There was no doubt that this would result in ramifications for the industry. Previously, tech companies like Apple retained large amounts of encrypted data regarding their customers. However, the attitude now is that tech companies are beginning to shift away from this so they won’t end up being embroiled in any potential legal hassles in the future as per Apple’s case.

 

As the story reveals, companies are willing to make this shift even if it stifles company growth by slowing down any services they offer. As an anonymous tech company CEO mentions, “We have to keep as little information as possible so that even if the government or some other entity wanted access to it, we’d able to say that we don’t have it.”

 

It’s not surprising to see that tech companies are beginning to think in this way and it’ll be interesting to see what happens moving forward and whether or not it affects services offered by tech companies.

Closing

 

We hope you enjoyed this week’s Linkibuzz post.

 

Our first story covered the ambitious plan by Brent Hoberman to create 200 tech startups in the UK within the next five years using his program that’s a combination of accelerator and incubator.

 

Next, we looked at an interesting story relating to professional growth.

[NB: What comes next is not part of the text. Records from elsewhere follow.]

-- ==== Sys2Proof/Machine/EventTable.lean ====
section
/-! DEFINITION. The event directory of R529 and R533. -/

namespace Sys2Proof.Machine

/-- One event of the directory (R533): code, kind, unit, instances and name. -/
structure EvDesc where
  code : Nat
  level : Bool
  unit : String
  insts : Nat
  name : String
deriving DecidableEq, Repr

/-- Rows of the directory. -/
def evRows0 : List EvDesc := [
  ⟨256, false, "", 144, "Frames received"⟩,
  ⟨257, false, "bytes", 144, "Bytes received"⟩,
  ⟨258, false, "", 144, "Frames sent"⟩,
  ⟨259, false, "bytes", 144, "Bytes sent"⟩,
  ⟨260, false, "", 144, "FCS error"⟩,
  ⟨261, false, "", 144, "Runt"⟩,
  ⟨262, false, "", 144, "Oversize"⟩,
  ⟨263, false, "", 144, "Bad tag"⟩,
  ⟨264, false, "", 144, "VLAN violation"⟩,
  ⟨265, false, "", 144, "Receive-FIFO overflow"⟩,
  ⟨266, false, "", 144, "Corrected codewords"⟩,
  ⟨267, false, "", 144, "Uncorrectable codewords"⟩,
  ⟨268, false, "", 144, "Corrected symbols"⟩,
  ⟨269, false, "", 1152, "PFC frames received"⟩,
  ⟨270, false, "", 1152, "PFC frames sent"⟩,
  ⟨271, true, "bells", 1152, "Bells paused by peer"⟩,
  ⟨272, true, "bells", 1152, "Bells in XOFF"⟩,
  ⟨512, false, "", 1, "Learned"⟩,
  ⟨513, false, "", 1, "Station move"⟩,
  ⟨514, false, "", 1, "Static move refused"⟩,
  ⟨515, false, "", 1, "Bucket full"⟩,
  ⟨516, false, "", 1, "Unicast flood"⟩,
  ⟨517, false, "", 1, "Hairpin drop"⟩,
  ⟨518, false, "", 1, "Internal-to-internal drop"⟩,
  ⟨519, false, "", 1, "Management drop"⟩,
  ⟨520, false, "", 3672, "Admitted"⟩,
  ⟨521, false, "", 3672, "Refused by alpha"⟩,
  ⟨522, false, "", 3672, "RED drop"⟩,
  ⟨523, false, "", 3672, "CE marked"⟩,
  ⟨524, false, "", 3672, "Lossless drop"⟩,
  ⟨525, false, "", 3672, "Flushed"⟩,
  ⟨526, false, "", 3672, "Storm drop"⟩,
  ⟨768, false, "", 6344, "Items started"⟩,
  ⟨769, false, "bytes", 6344, "Bytes started"⟩,
  ⟨770, true, "bells", 6344, "Bells ineligible by shaper"⟩,
  ⟨771, true, "bells", 6344, "Bells ineligible by gate"⟩,
  ⟨772, true, "bells", 6344, "Bells ineligible by pause"⟩,
  ⟨773, true, "bells", 6344, "Bells stopped on credit"⟩,
  ⟨774, false, "", 168, "Gate-fit waits"⟩,
  ⟨775, true, "bells", 168, "Bells in fallback"⟩]

/-- Rows of the directory. -/
def evRows1 : List EvDesc := [
  ⟨776, false, "", 168, "Lists switched"⟩,
  ⟨777, false, "", 1024, "Green frames"⟩,
  ⟨778, false, "bytes", 1024, "Green bytes"⟩,
  ⟨779, false, "", 1024, "Yellow frames"⟩,
  ⟨780, false, "bytes", 1024, "Yellow bytes"⟩,
  ⟨781, false, "", 1024, "Red frames"⟩,
  ⟨782, false, "bytes", 1024, "Red bytes"⟩,
  ⟨783, false, "", 1024, "Policer drops"⟩,
  ⟨784, false, "", 1024, "Red drops withheld"⟩,
  ⟨1024, false, "", 8, "Packets received SEND"⟩,
  ⟨1025, false, "", 8, "Packets received WRITE"⟩,
  ⟨1026, false, "", 8, "Packets received READ request"⟩,
  ⟨1027, false, "", 8, "Packets received READ response"⟩,
  ⟨1028, false, "", 8, "Packets received ACK"⟩,
  ⟨1029, false, "", 8, "Packets received CNP"⟩,
  ⟨1030, false, "bytes", 8, "Bytes received SEND"⟩,
  ⟨1031, false, "bytes", 8, "Bytes received WRITE"⟩,
  ⟨1032, false, "bytes", 8, "Bytes received READ request"⟩,
  ⟨1033, false, "bytes", 8, "Bytes received READ response"⟩,
  ⟨1034, false, "bytes", 8, "Bytes received ACK"⟩,
  ⟨1035, false, "bytes", 8, "Bytes received CNP"⟩,
  ⟨1036, false, "", 8, "Unknown QP"⟩,
  ⟨1037, false, "", 8, "Address mismatch"⟩,
  ⟨1038, false, "", 8, "ICRC error"⟩,
  ⟨1039, false, "", 8, "P_Key mismatch"⟩,
  ⟨1040, false, "", 8, "Not ready"⟩,
  ⟨1041, false, "", 8, "Ahead of sequence"⟩,
  ⟨1042, false, "", 8, "Duplicate"⟩,
  ⟨1043, false, "", 8, "NAKs sent RNR"⟩,
  ⟨1044, false, "", 8, "NAKs sent PSN error"⟩,
  ⟨1045, false, "", 8, "NAKs sent invalid request"⟩,
  ⟨1046, false, "", 8, "NAKs sent access error"⟩,
  ⟨1047, false, "", 8, "NAKs sent operational"⟩,
  ⟨1048, false, "", 8, "ACKs sent"⟩,
  ⟨1049, false, "", 8, "Packets sent SEND"⟩,
  ⟨1050, false, "", 8, "Packets sent WRITE"⟩,
  ⟨1051, false, "", 8, "Packets sent READ request"⟩,
  ⟨1052, false, "", 8, "Packets sent READ response"⟩,
  ⟨1053, false, "", 8, "Packets sent ACK"⟩,
  ⟨1054, false, "", 8, "Packets sent CNP"⟩]

/-- Rows of the directory. -/
def evRows2 : List EvDesc := [
  ⟨1055, false, "bytes", 8, "Bytes sent SEND"⟩,
  ⟨1056, false, "bytes", 8, "Bytes sent WRITE"⟩,
  ⟨1057, false, "bytes", 8, "Bytes sent READ request"⟩,
  ⟨1058, false, "bytes", 8, "Bytes sent READ response"⟩,
  ⟨1059, false, "bytes", 8, "Bytes sent ACK"⟩,
  ⟨1060, false, "bytes", 8, "Bytes sent CNP"⟩,
  ⟨1061, false, "", 8, "Packets retransmitted"⟩,
  ⟨1062, false, "", 8, "Timer expiries"⟩,
  ⟨1063, false, "", 8, "NAKs received RNR"⟩,
  ⟨1064, false, "", 8, "NAKs received PSN error"⟩,
  ⟨1065, false, "", 8, "NAKs received invalid request"⟩,
  ⟨1066, false, "", 8, "NAKs received access error"⟩,
  ⟨1067, false, "", 8, "NAKs received operational"⟩,
  ⟨1068, false, "", 8, "RNR waits"⟩,
  ⟨1069, false, "", 32, "Context hits"⟩,
  ⟨1070, false, "", 32, "Write-back-buffer hits"⟩,
  ⟨1071, false, "", 32, "Context misses"⟩,
  ⟨1072, false, "", 32, "Evictions"⟩,
  ⟨1073, false, "", 32, "Fetches"⟩,
  ⟨1074, false, "", 32, "Miss-queue discards"⟩,
  ⟨1075, false, "", 32, "Context store errors"⟩,
  ⟨1076, false, "", 8, "Accesses passed"⟩,
  ⟨1077, false, "", 8, "Access failures, check 1"⟩,
  ⟨1078, false, "", 8, "Access failures, check 2"⟩,
  ⟨1079, false, "", 8, "Access failures, check 3"⟩,
  ⟨1080, false, "", 8, "Access failures, check 4"⟩,
  ⟨1081, false, "", 8, "Revocations"⟩,
  ⟨1082, false, "", 8, "Forced revocations"⟩,
  ⟨1083, false, "", 1, "Events posted type 1"⟩,
  ⟨1084, false, "", 1, "Events posted type 2"⟩,
  ⟨1085, false, "", 1, "Events posted type 3"⟩,
  ⟨1086, false, "", 1, "Events posted type 4"⟩,
  ⟨1087, false, "", 1, "Events posted type 5"⟩,
  ⟨1088, false, "", 1, "Events posted type 6"⟩,
  ⟨1089, false, "", 1, "Events posted type 7"⟩,
  ⟨1090, false, "", 1, "Events lost"⟩,
  ⟨1091, true, "bells", 8, "Bells a QP was held by A < 0"⟩,
  ⟨1092, false, "bytes", 8, "Paced bytes"⟩,
  ⟨1093, false, "", 8, "Rate decreases"⟩,
  ⟨1094, false, "", 8, "Rate increases"⟩]

/-- Rows of the directory. -/
def evRows3 : List EvDesc := [
  ⟨1095, false, "", 8, "Idle resets"⟩,
  ⟨1096, false, "", 8, "Timed packets"⟩,
  ⟨1097, false, "", 8, "Plausible samples"⟩,
  ⟨1098, false, "", 8, "Implausible samples"⟩,
  ⟨1099, false, "", 8, "Void samples"⟩,
  ⟨1100, false, "", 8, "Abandoned timed packets"⟩,
  ⟨1101, false, "", 8, "Sampled intervals"⟩,
  ⟨1102, false, "", 8, "Missing intervals"⟩,
  ⟨1103, false, "", 8, "Idle intervals"⟩,
  ⟨1104, false, "", 8, "CE received"⟩,
  ⟨1105, false, "", 8, "CNPs sent"⟩,
  ⟨1106, false, "", 8, "CE suppressed by cnp_interval"⟩,
  ⟨1107, false, "", 8, "CNPs received"⟩,
  ⟨1108, false, "", 8, "CNPs ignored in delay mode"⟩,
  ⟨1109, false, "", 8, "Moves to ECN mode"⟩,
  ⟨1110, false, "", 8, "Moves to delay mode"⟩,
  ⟨1111, false, "", 8, "Matches"⟩,
  ⟨1112, false, "", 8, "Runs completed"⟩,
  ⟨1113, false, "", 8, "WRs started"⟩,
  ⟨1114, false, "", 8, "Chain failures cause 1"⟩,
  ⟨1115, false, "", 8, "Chain failures cause 2"⟩,
  ⟨1116, false, "", 8, "Chain failures cause 3"⟩,
  ⟨1117, false, "", 8, "Chain failures cause 4"⟩,
  ⟨1118, false, "", 8, "Triggers while running"⟩,
  ⟨1119, false, "", 8, "Packets translated"⟩,
  ⟨1120, false, "", 8, "Duplicates"⟩,
  ⟨1121, false, "", 8, "READ Requests discarded"⟩,
  ⟨1122, false, "", 8, "Pre-sync discards"⟩,
  ⟨1123, false, "", 8, "Gaps"⟩,
  ⟨1280, false, "", 1, "Capsules parsed"⟩,
  ⟨1281, false, "", 1, "Capsules to the inbox reason 1"⟩,
  ⟨1282, false, "", 1, "Capsules to the inbox reason 2"⟩,
  ⟨1283, false, "", 1, "Capsules to the inbox reason 3"⟩,
  ⟨1284, false, "", 1, "Capsules to the inbox reason 4"⟩,
  ⟨1285, false, "", 1, "Capsules held for a full inbox"⟩,
  ⟨1286, false, "", 1, "Outbox records consumed"⟩,
  ⟨1287, false, "", 1, "Outbox records discarded"⟩,
  ⟨1288, false, "", 256, "Completions status row 0"⟩]

/-- Rows of the directory. -/
def evRows4 : List EvDesc := [
  ⟨1289, false, "", 256, "Completions status row 1"⟩,
  ⟨1290, false, "", 256, "Completions status row 2"⟩,
  ⟨1291, false, "", 256, "Completions status row 3"⟩,
  ⟨1292, false, "", 256, "Completions status row 4"⟩,
  ⟨1293, false, "", 256, "Completions status row 5"⟩,
  ⟨1294, false, "", 256, "Completions status row 6"⟩,
  ⟨1295, false, "", 256, "Completions status row 7"⟩,
  ⟨1296, false, "", 256, "Completions status row 8"⟩,
  ⟨1297, false, "", 256, "Completions status row 9"⟩,
  ⟨1298, false, "", 256, "Completions status row 10"⟩,
  ⟨1299, false, "", 256, "Completions status row 11"⟩,
  ⟨1300, false, "", 256, "Completions status row 12"⟩,
  ⟨1301, false, "", 256, "Completions status row 13"⟩,
  ⟨1302, false, "", 256, "Completions status row 14"⟩,
  ⟨1303, false, "", 256, "Completions status row 15"⟩,
  ⟨1304, false, "", 256, "Completions status row 16"⟩,
  ⟨1305, false, "", 1024, "Reads"⟩,
  ⟨1306, false, "", 1024, "Blocks from the granary"⟩,
  ⟨1307, false, "", 1024, "Blocks from drives"⟩,
  ⟨1308, false, "", 1024, "Deallocated blocks as zeros"⟩,
  ⟨1309, false, "bytes", 1024, "Bytes read"⟩,
  ⟨1310, false, "", 1024, "Write-class commands"⟩,
  ⟨1311, false, "", 1024, "Chunks"⟩,
  ⟨1312, false, "", 1024, "Full-stripe chunks"⟩,
  ⟨1313, false, "", 1024, "In-capsule transfers"⟩,
  ⟨1314, false, "", 1024, "Keyed transfers"⟩,
  ⟨1315, false, "", 1024, "Window transfers"⟩,
  ⟨1316, false, "", 1024, "Overlap holds"⟩,
  ⟨1317, false, "bytes", 1024, "Bytes written"⟩,
  ⟨1318, false, "", 1, "Host conflicts"⟩,
  ⟨1319, false, "", 1, "View writes"⟩,
  ⟨1320, false, "", 1, "Drive conflicts"⟩,
  ⟨1321, false, "", 1, "Binds"⟩,
  ⟨1322, false, "", 1, "Releases"⟩,
  ⟨1323, false, "", 1, "Keep-alive expiries"⟩,
  ⟨1324, false, "", 1, "Commands abandoned"⟩,
  ⟨1536, false, "", 32, "Merges whole stripe"⟩,
  ⟨1537, false, "", 32, "Merges reconstruct with intent"⟩,
  ⟨1538, false, "", 32, "Merges rmw"⟩,
  ⟨1539, false, "", 32, "Merges reconstruct"⟩,
  ⟨1540, false, "", 32, "Records merged"⟩]

/-- Rows of the directory. -/
def evRows5 : List EvDesc := [
  ⟨1541, false, "", 32, "Records superseded"⟩,
  ⟨1542, false, "", 32, "Parity-intent records"⟩,
  ⟨1543, false, "", 32, "Rows processed"⟩,
  ⟨1544, false, "", 32, "Stripes written in place"⟩,
  ⟨1545, false, "", 32, "Stripes remapped"⟩,
  ⟨1546, false, "", 32, "Float-empty fallbacks"⟩,
  ⟨1547, false, "", 32, "Rows reconstructed"⟩,
  ⟨1548, false, "", 32, "Reads waiting on a claim"⟩,
  ⟨1549, false, "", 32, "Media errors"⟩,
  ⟨1550, false, "", 32, "Repairs"⟩,
  ⟨1551, false, "", 32, "Integrity repairs"⟩,
  ⟨1552, false, "", 32, "Stripes rebuilt"⟩,
  ⟨1553, false, "", 32, "Stripes skipped as unwritten"⟩,
  ⟨1554, false, "", 32, "Blocks listed"⟩,
  ⟨1555, false, "", 32, "Spares taken"⟩,
  ⟨1556, false, "", 32, "Stripes checked"⟩,
  ⟨1557, false, "", 32, "Verdicts kind 0"⟩,
  ⟨1558, false, "", 32, "Verdicts kind 1"⟩,
  ⟨1559, false, "", 32, "Verdicts kind 2"⟩,
  ⟨1560, false, "", 32, "Verdicts kind 3"⟩,
  ⟨1561, false, "", 32, "Verdicts kind 4"⟩,
  ⟨1562, false, "", 65535, "Stripes copied"⟩,
  ⟨1563, false, "", 65535, "Merges held by a copy"⟩,
  ⟨1792, false, "", 1, "Records submitted kind 1"⟩,
  ⟨1793, false, "", 1, "Records submitted kind 2"⟩,
  ⟨1794, false, "", 1, "Records submitted kind 3"⟩,
  ⟨1795, false, "", 1, "Records submitted kind 4"⟩,
  ⟨1796, false, "", 1, "Records submitted kind 5"⟩,
  ⟨1797, false, "", 1, "Records submitted kind 6"⟩,
  ⟨1798, false, "", 1, "Records submitted kind 7"⟩,
  ⟨1799, false, "", 1, "Records submitted kind 8"⟩,
  ⟨1800, false, "blocks", 1, "Blocks written"⟩,
  ⟨1801, false, "", 1, "Writes submitted"⟩,
  ⟨1802, false, "", 1, "Records durable"⟩,
  ⟨1803, false, "", 1, "Records held"⟩,
  ⟨1804, false, "", 1, "Records retired"⟩,
  ⟨1805, false, "", 1, "Records superseded"⟩,
  ⟨1806, false, "", 3, "Writes completed"⟩,
  ⟨1807, false, "", 3, "Write errors"⟩,
  ⟨1808, false, "", 3, "Failures"⟩]

/-- Rows of the directory. -/
def evRows6 : List EvDesc := [
  ⟨1809, false, "", 3, "Seeding blocks written"⟩,
  ⟨1810, false, "", 3, "Copies rewritten by replay"⟩,
  ⟨1811, false, "", 1, "Batches filled"⟩,
  ⟨1812, false, "", 1, "Refetches"⟩,
  ⟨1813, true, "bells", 1, "Bells waiting for buffer credit"⟩,
  ⟨1814, false, "", 1, "Chunks waiting for space"⟩,
  ⟨1815, true, "bells", 1, "Bells with staging full"⟩,
  ⟨1816, true, "bells", 1, "Bells waiting for a checkpoint"⟩,
  ⟨1817, false, "", 1, "Lookups"⟩,
  ⟨1818, false, "", 1, "Hits in staging"⟩,
  ⟨1819, false, "", 1, "Hits in the cache"⟩,
  ⟨1820, false, "", 1, "Misses"⟩,
  ⟨1821, false, "", 1, "Insertions"⟩,
  ⟨1822, false, "", 1, "Insertions dropped"⟩,
  ⟨1823, false, "", 1, "Removals"⟩,
  ⟨1824, false, "", 1, "Replacements"⟩,
  ⟨1825, false, "", 1, "Claims waiting for operand slots"⟩,
  ⟨2048, false, "", 16, "Blocks encrypted"⟩,
  ⟨2049, false, "", 16, "Blocks decrypted"⟩,
  ⟨2050, false, "", 16, "Deallocated blocks passed"⟩,
  ⟨2051, false, "", 16, "Tag failures"⟩,
  ⟨2052, false, "", 16, "Metadata failures cause 1"⟩,
  ⟨2053, false, "", 16, "Metadata failures cause 2"⟩,
  ⟨2054, false, "", 16, "Metadata failures cause 3"⟩,
  ⟨2055, false, "", 16, "Metadata failures cause 4"⟩,
  ⟨2056, false, "", 16, "Metadata failures cause 5"⟩,
  ⟨2057, false, "", 16, "Derivations"⟩,
  ⟨2058, false, "", 16, "Hold hits"⟩,
  ⟨2059, false, "", 16, "Hold erasures"⟩,
  ⟨2060, true, "bells", 16, "Bells waiting for a key unit"⟩,
  ⟨2061, false, "", 1, "Descriptors completed status 1"⟩,
  ⟨2062, false, "", 1, "Descriptors completed status 2"⟩,
  ⟨2063, false, "", 1, "Descriptors completed status 3"⟩,
  ⟨2064, false, "", 1, "Descriptors completed status 4"⟩,
  ⟨2065, false, "", 1, "Descriptors completed status 5"⟩,
  ⟨2066, false, "", 1, "Items started"⟩,
  ⟨2067, false, "", 1, "Grants accepted"⟩,
  ⟨2068, false, "", 1, "Grants refused"⟩,
  ⟨2069, false, "", 1, "Rekeys"⟩,
  ⟨2070, false, "", 1, "Signed requests accepted"⟩]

This one is about how one working professional found that mentoring improved her own professional growth in addition to that of those she mentored. There is a great lesson here for companies that are looking to create professional development and growth initiatives.

 

Our third story explores a small startup in the United States exploiting a new rule that allows companies not listed on the SEC to crowdfund for securities offerings. It’s a great little loophole that companies can exploit to get the funding they need.

 

Lastly, we explored the potential ramifications that may occur as a result of the legal battle between the FBI and Apple earlier this year.